1. Rhizobium - Legume Symbiosis
Many leguminous plant species can enter into a symbiotic relationship with root-nodule bacteria, collectively referred to as rhizobia. The legumes belong to the order Fabales, family Leguminosae (alternatively Fabaceae), in eurosid clade I (Doyle and Luckow 2003). Traditionally, three main subfamilies are distinguished: Caesalpinoidae, Mimosoidae and Papilionidae. Only one nonlegume, the woody plant Parasponia sp., can be nodulated by rhizobia and utilize nitrogen fixed by the bacteria. Numerous leguminous plants may also occur in deserts, with rhizobium in their root nodules such as the Parkinsonia species (“paloverde”). Soybeans (Glycine max) and the cowpea group (which includes the Acacia mangium and Acacia senegal) are infected by the Bradyrhizobium bacteria. By supplying the host with nitrogen, an individual rhizobium can enhance host photosynthesis, presumably increasing the rhizobium’s own access to photosynthate.
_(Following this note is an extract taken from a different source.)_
-- ==== Sys2Proof/Machine/Core.lean ====
section
/-! DEFINITION. The machine as the host runs it. -/

def Sys2Proof.core : Host.Core := { State := Sys2Proof.Machine.State, Fault := Sys2Proof.Machine.Fault, Refusal := Sys2Proof.Machine.Refusal, step := Sys2Proof.Machine.step, reset := Sys2Proof.Machine.State.reset }
end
The interaction between a particular strain of rhizobia and the "appropriate" legume is mediated by:
*A "Nod factor" secreted by the rhizobia and transmembrane receptors on the cells of the root hairs of the legume.
*Different strains of rhizobia produce different Nod factors, and different legumes produce receptors of different specificity.
If the combination is correct, the bacteria enter an epithelial cell of the root; then migrate into the cortex. Their path runs within an intracellular channel that grows through one cortex cell after another. This infection thread is constructed by the root cells, not the bacteria, and is formed only in response to the infection.
When the infection thread reaches a cell deep in the cortex, it bursts and the rhizobia are engulfed by endocytosis into membrane-enclosed symbiosomes within the cytoplasm. At this time the cell goes through several rounds of mitosis — without cytokinesis — so the cell becomes polyploid.